- **Your instructions**:
Out of the records below, copy all lines in which the word "lpiReq" occurs.

- **Saved entries**:
/-- The OAM segment of a data symbol: a waiting ACK, the next segment of the message, or idle (R190, R191).
(DEDUCED, log 77) -/
def oamOut (p : Nat) (s : State) : List Byte × State :=
  let o := (s.port p).oam
  match o.acks, o.cur with
  | m :: rest, _ => (oamSegment m 1 [BitVec.ofNat 8 m] 0, modOam p (fun o => { o with acks := rest }) s)
  | [], some m =>
    if m.mid ≠ 0 ∧ m.segs < oamSegments m.type m.payload then
      (oamSegment m.mid m.type m.payload m.segs,
        modOam p (fun o => { o with cur := some { m with segs := m.segs + 1 } }) s)
    else (List.replicate 14 0, s)
  | [], none => (List.replicate 14 0, s)

/-- The reconfiguration bytes of a data symbol: a response for its 4 symbols, else the request (R183). -/
def rcOut (p : Nat) (s : State) : List Byte × State :=
  let bytes := fun (q : RcReq) => beBytes 1 (q.op % 16 * 16 + q.seq % 16) ++ beBytes 1 q.arg ++ beBytes 4 q.sf
  match (s.port p).rc.resp, (s.port p).rc.req with
  | some (q, k), _ =>
    (bytes q, modRc p (fun r => { r with resp := if k ≤ 1 then none else some (q, k - 1) }) s)
  | none, some q => (bytes q, s)
  | none, none => (List.replicate 6 0, s)

/-- A trunk port is idle (R314). -/
def portIdle (p : Nat) (s : State) : Bool :=
  let x := s.port p
  x.inq.all List.isEmpty && x.fixedQ.isEmpty && x.cws.isEmpty && x.notices.isEmpty &&
    (x.pms.all fun e => !e.2.rxAny || (e.2.rxHigh + 1) % 65536 == e.2.rxA) && !rcBusy p s && !x.rc.swapWait &&
    x.oam.cur.isNone && x.oam.queue.isEmpty

/-- The port sends LPI_REQ: idle for the LPI entry time of its profile, in SLEEP as soon as it is idle (R314, R374).
(DEDUCED, log 81) -/
def lpiReq (p : Nat) (s : State) : Bool :=
  match (if getF 0 .PWRC_DEV_STATE s = 2 then some 0 else profLpi (profileOf p s)) with
  | some us =>
    portIdle p s && enOf .WATCH p s == 1 && getF p .WATCH_LPI_EN s == 1 &&
      us * 8000 ≤ (s.port p).watch.idleRun * symPeriod p s
  | none => false

/-- The overhead field of data symbol `c` at position `pos` of its superframe. -/
def overheadOut (p c pos : Nat) (s : State) : List Byte × State :=
  let g := (s.port p).sig
  let imp := g.marks.any fun m => m.2 && reflects (getF p .LAYBY_P_L s) c pos m.1
  let grade := if getF p .WATCH_GRADE_VALID s = 1 then getF p .WATCH_GRADE s else 0
  let set_ := c % 2
  let head := beBytes 1 (16 + set_ * 8) ++
    beBytes 1 (grade * 32 + ofBool imp * 16 + ofBool (g.retrainReq != 0) * 8 + ofBool (lpiReq p s) * 4)
  let mps := (List.range 4).flatMap fun i => milepost p 0 (4 * set_ + i) s
  let rc := rcOut p s
  let oam := oamOut p rc.2
  let bs := head ++ mps ++ rc.1 ++ oam.1
  (bs ++ beBytes 2 (crc16 bs), oam.2)

/-! ### SYMBOL_TX -/

/-- Transmit superframes carry codewords: no paused superframe (R390). -/
def txPaused (p : Nat) (s : State) : Bool := (s.port p).sig.paused

/-- Data symbols are sent: showtime, LOOPBACK, or the 8 data symbols that announce a fast retrain (R194). -/
def sendsData (p : Nat) (s : State) : Bool :=
  stOf p s == stShow || stOf p s == stLoop || (stOf p s == stFast && 0 < (s.port p).sig.retrainReq)

/-- A slip that is due is made where the symbol may carry it: the samples by which its prefix changes (R181, R218). -/
def makeSlip (p : Nat) (may : Bool) (s : State) : Int × State :=
  let due := (s.port p).sig.slipDue
  if due = 0 || !may then (0, s)
  else
    let d : Int := if due < 0 then -1 else 1
    (d, count p .EQ_SLIPS (modSig p (fun g => { g with slipDue := g.slipDue - d }) s))

/-- The symbol counter taken by the symbol that starts now (R132). -/
def takeCounter (p : Nat) (s : State) : Nat × State :=
  let c := if (s.port p).sig.txFirst then getF p .TONES_TX_SYM_CNT s else (getF p .TONES_TX_SYM_CNT s + 1) % 2 ^ 24
  (c, setF p .TONES_TX_SYM_CNT c (modSig p (fun g => { g with txFirst := false }) s))

/-- A data symbol (R141 to R143): data symbol 1 of a superframe with a TA_ADJ carries the change of its prefix, any other one a
slip (R181, R218, R225). -/
def dataSymbol (p c pos : Nat) (s : State) : State :=
  let oh := overheadOut p c pos s
  let s := oh.2
  let tab := tableOf p 0 s
  let cap := codewordBits tab
  let s := if pos = 1 then modSig p (fun g => { g with carry := [], cwBits := 0, scr := 2 ^ 23 - 1 }) s else s
  let carry := (s.port p).sig.carry
  let r := fillBits p c cap (256 * cap / 2304) (cap / 2304 + 2) carry.length carry s
  let cw := r.1.take cap
  let s := modSig p (fun g => { g with carry := r.1.drop cap }) r.2
  let scr := scramble (byteBits oh.1 ++ cw) (s.port p).sig.scr
  let x := txPlanOf p s
  let pts := placeBits x.level (dataTones tab) 512 (scr.1.take 512) (scr.1.drop 512)
  let adj := if pos = 1 then (s.port p).sig.extraPrefix else 0
  let slip := makeSlip p (adj == 0) (modSig p (fun g => { g with scr := scr.2 }) s)
  let s := when (pos == 1) (modSig p fun g => { g with extraPrefix := 0 }) slip.2
  launch p kData (pfxOf p s + adj + slip.1) (withCancel x (pilotPts x c ++ pts)) s

/-- The points of a training symbol with its pilots, and the generator's next register: it goes on from symbol to symbol
(R133, R135). -/
def trainPts (x : TxPlan) (c r : Nat) : List TonePt × Nat :=
  let g := genPts x r
  (pilotPts x c ++ g.1, g.2)

/-- A training symbol outside T2 to T5: in T1, and in a paused superframe (R173, R390). -/
def trainSymbol (p c : Nat) (may : Bool) (s : State) : State :=
  let slip := makeSlip p may s
  let s := slip.2
  let x := txPlanOf p s
  let t := trainPts x c (s.port p).sig.gen
  launch p kTrain (pfxOf p s + slip.1) (withCancel x t.1) (modSig p (fun g => { g with gen := t.2 }) s)

/-- The bytes of a message symbol: the rest of the message under way, ACK messages, then the start of a message; 0 where there
is nothing to send (R175). (DESIGN CHOICE, log 155) -/
def messageOut (p cap : Nat) (s : State) : List Byte × State :=
  let o := (s.port p).oam
  let body := (o.cur.map fun m => oamBytes m.type m.payload).getD []
  let sent := (o.cur.map (·.segs)).getD 0
  let rest := if sent = 0 then [] else (body.drop sent).take cap
  let acks := o.acks.take ((cap - rest.length) / 8)
  let head := rest ++ acks.flatMap fun m => oamBytes 1 [BitVec.ofNat 8 m]
  let first := if sent = 0 then body.take (cap - head.length) else []
  (head ++ first ++ List.replicate (cap - head.length - first.length) 0,
    modOam p (fun o => { o with
      acks := o.acks.drop acks.length
      cur := o.cur.map fun m => { m with segs := sent + rest.length + first.length } }) s)

/-- The points of a symbol with message bits on the message tones that carry anything (R175). -/
def withMessage (x : TxPlan) (bits : List Bool) (pts : List TonePt) : List TonePt :=
  let ps := x.plan.pilots
  let m := (messagePoints x.plan.short bits).filter fun e => x.plan.usable e.1 && !ps.contains e.1
  (pts.filter fun t => !(m.any fun e => e.1 == t.tone)) ++ m.map fun e => qamPt x e.1 e.2

/-- The training symbol `c` is a ranging mark: of the master 8 in all, of the slave its reply (R176, R180, R194). -/
def rangeMark (p c : Nat) (s : State) : Bool :=
  let l := (s.port p).link
  if isSlave p s then l.replyAt.contains c
  else phaseOf p s == 2 && !l.taSet && l.marks < 8 && (stOf p s == stFast || l.partnerPass == some true) &&
    c != 0 && c % (rangeSteps p s).1 == 0

/-- A symbol of T2 to T5, or of a fast retrain: the count mark with every point turned, ranging marks with every point negated,
message symbols, training symbols, and in step 2 of a fast retrain sync symbols in their place (R174 to R176, R194). A slave in
T2 is silent until it has locked. (DESIGN CHOICE, log 159) -/
def sendTraining (p : Nat) (s : State) : State :=
  let l := (s.port p).link
  if stOf p s != stFast && phaseOf p s == 2 && isSlave p s && !l.slaveLocked then s
  else
    let mark := l.markDue
    let c := if mark then 0 else (getF p .TONES_TX_SYM_CNT s + 1) % 2 ^ 24
    let s := setF p .TONES_TX_SYM_CNT c (modLink p (fun l => { l with markDue := false }) s)
    let s := when (isMaster p s) (onNamed p c) s
    let slip := makeSlip p true s
    let s := slip.2
    let x := txPlanOf p s
    let seek := stOf p s == stFast && phaseOf p s < 3
    let t := trainPts x c (if seek then 2047 else (s.port p).sig.gen)
    let s := when (!seek) (modSig p fun g => { g with gen := t.2 }) s
    let msg := !mark && 2 ≤ phaseOf p s && (phaseOf p s == 4 || c % 8 == 7)
    let range := !mark && rangeMark p c s
    let out := if msg then messageOut p (messageCap x.plan.short) s else ([], s)
    let pts := if mark then quarterTurn t.1 else if msg then withMessage x (byteBits out.1) t.1 else t.1
    let pts := if range then negated pts else pts
    let s := when range (modLink p fun l => { l with
      marks := l.marks + ofBool (isMaster p s), replyAt := l.replyAt.filter fun n => n != c }) out.2
    let kind := if mark then kCount else if range then kRange else if msg then kMessage else if seek then kSync else kTrain
    when msg (maybeReject p) (launch p kind (pfxOf p s + slip.1) (withCancel x pts) s)
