-- ==== Sys2Proof/Machine/Spur.lean ====
section
/-! DEFINITION. Spur mode: acquisition, headers, schedules, grants, joining, tables and noise (R272 to R305). -/

namespace Sys2Proof.Machine

/-! ### Nodes and tables -/

/-- The port's own node ID: 0 at the gatehouse (R272, R308). -/
def ownNode (p : Nat) (s : State) : Nat := if lineMode p s = 2 then 0 else latched p .ROUNDABOUT_NODE_ID s

/-- What the port knows of a node. -/
def nodeOf (p n : Nat) (s : State) : NodeSt := mapGetD (s.port p).spur.nodes n {}

/-- What the port knows of a node replaced. -/
def modNode (p n : Nat) (f : NodeSt → NodeSt) : State → State :=
  modSpur p fun x => { x with nodes := mapPut x.nodes n (f (mapGetD x.nodes n {})) }

/-- The port is in a spur state with a receiver (R295). -/
def spurOn (p : Nat) (s : State) : Bool := [stSpListen, stSpKnock, stSpMember, stSpGate].contains (stOf p s)

/-- The port's spur showtime (R295). -/
def spurShow (p : Nat) (s : State) : Bool := stOf p s == stSpMember || stOf p s == stSpGate

/-- Robust loading: 2 bits on each header tone (R282). -/
def robustLoads (p : Nat) (s : State) : NMap Nat := (spurPlan p s).spHeaders.map fun j => (j, 2)

/-- Bits per symbol of a loading. -/
def loadSum (l : NMap Nat) : Nat := l.foldl (fun a e => a + e.2) 0

/-- The common table when the port holds that of COMMON_GEN (R301). -/
def commonNow (p : Nat) (s : State) : Option SpTable :=
  match (s.port p).spur.common with
  | some t => if t.gen = getF p .ROUNDABOUT_COMMON_GEN s && t.gen != 0 then some t else none
  | none => none

/-- The generation and loading of payload toward a node, 31 for broadcast (R300, R301). -/
def txLoads (p dest : Nat) (s : State) : Nat × NMap Nat :=
  let common := match commonNow p s with | some t => (t.gen, t.loads) | none => (0, robustLoads p s)
  if dest = 31 then common
  else match (nodeOf p dest s).txTab with
    | some t => (t.gen, t.loads)
    | none => common

/-- The loading that a received TABLE_GEN names, none where the receiver does not hold it (R300). -/
def rxLoads (p sender dest gen : Nat) (s : State) : Option (NMap Nat) :=
  let x := nodeOf p sender s
  let held := fun (t : Option SpTable) => match t with | some v => if v.gen = gen then some v.loads else none | none => none
  if gen = 0 then some (robustLoads p s)
  else if dest = 31 then held (s.port p).spur.common
  else (held x.rxTab).orElse fun _ => (held x.newTab).orElse fun _ => held (s.port p).spur.common

/-- The next generation, 1 to 255 (R299). -/
def nextGen (g : Nat) : Nat := g % 255 + 1

/-! ### Bursts sent (R281 to R287) -/

/-- The oldest cycle of a node's codewords that still wait for a decoder, else the present one, less 1 (R284).
(DEDUCED, log 95) -/
def reflectsOf (p node : Nat) (s : State) : Nat :=
  let x := s.port p
  let waiting := (x.sig.dq.filter fun w => w.node == node).map (·.cycle)
  (waiting.foldl (fun a c => if decide (signedOf 32 (c + 2 ^ 32 - a) < 0) then c else a) x.spur.cycleNo + 2 ^ 32 - 1) % 2 ^ 32

/-- A milepost entry as sent (R284), with its key. (DEDUCED, log 95) -/
def mpEntry (p key : Nat) (s : State) : Nat × List Byte :=
  let node := key / 8
  (key, beBytes 1 (node * 16 + key % 8) ++ beBytes 1 (reflectsOf p node s) ++ milepost p node (key % 8) s)

/-- The milepost entries of the next header: changed ones first, then those sent longest ago (R284). -/
def mpChoice (p : Nat) (s : State) : List (Nat × List Byte) :=
  let x := s.port p
  let all := ((x.pms.filter fun e => e.2.rxAny).map (·.1)).map fun k => mpEntry p k s
  let changed := all.filter fun e => !(x.spur.mpLast.contains e)
  let rest := x.spur.mpLast.filter fun e => all.contains e
  (changed ++ rest).take 19

/-- Notice entries due toward a node: not sent in this cycle or the one before. (DEDUCED, log 96) -/
def spNotices (p dest : Nat) (s : State) : List Notice :=
  let x := s.port p
  x.notices.filter fun n => n.node == dest &&
    (match n.sentSym with | none => true | some t => 2 ≤ (x.spur.cycleNo + 2 ^ 32 - t) % 2 ^ 32)

/-- Codewords that wait toward a node. -/
def spWaiting (p dest : Nat) (s : State) : Nat :=
  let x := s.port p
  let n := frameData (codeRate p s)
  let per := (n - 4) / 4
  ((spNotices p dest s).length + per - 1) / per + (x.fixedQ.filter fun f => destOf p f.stream s == dest).length +
    (x.cws.filter fun w => w.node == dest && w.st != .sent).length

/-- BACKLOG: payload symbols the sender has waiting (R283). -/
def ownBacklog (p : Nat) (s : State) : Nat :=
  min 255 (((List.range 16 ++ [31]).map fun d =>
    let bits := loadSum (txLoads p d s).2
    if bits = 0 then 0 else (spWaiting p d s * 2304 + bits - 1) / bits).sum)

- **Exercise response**:
def lpiReq (p : Nat) (s : State) : Bool :=
    beBytes 1 (grade * 32 + ofBool imp * 16 + ofBool (g.retrainReq != 0) * 8 + ofBool (lpiReq p s) * 4)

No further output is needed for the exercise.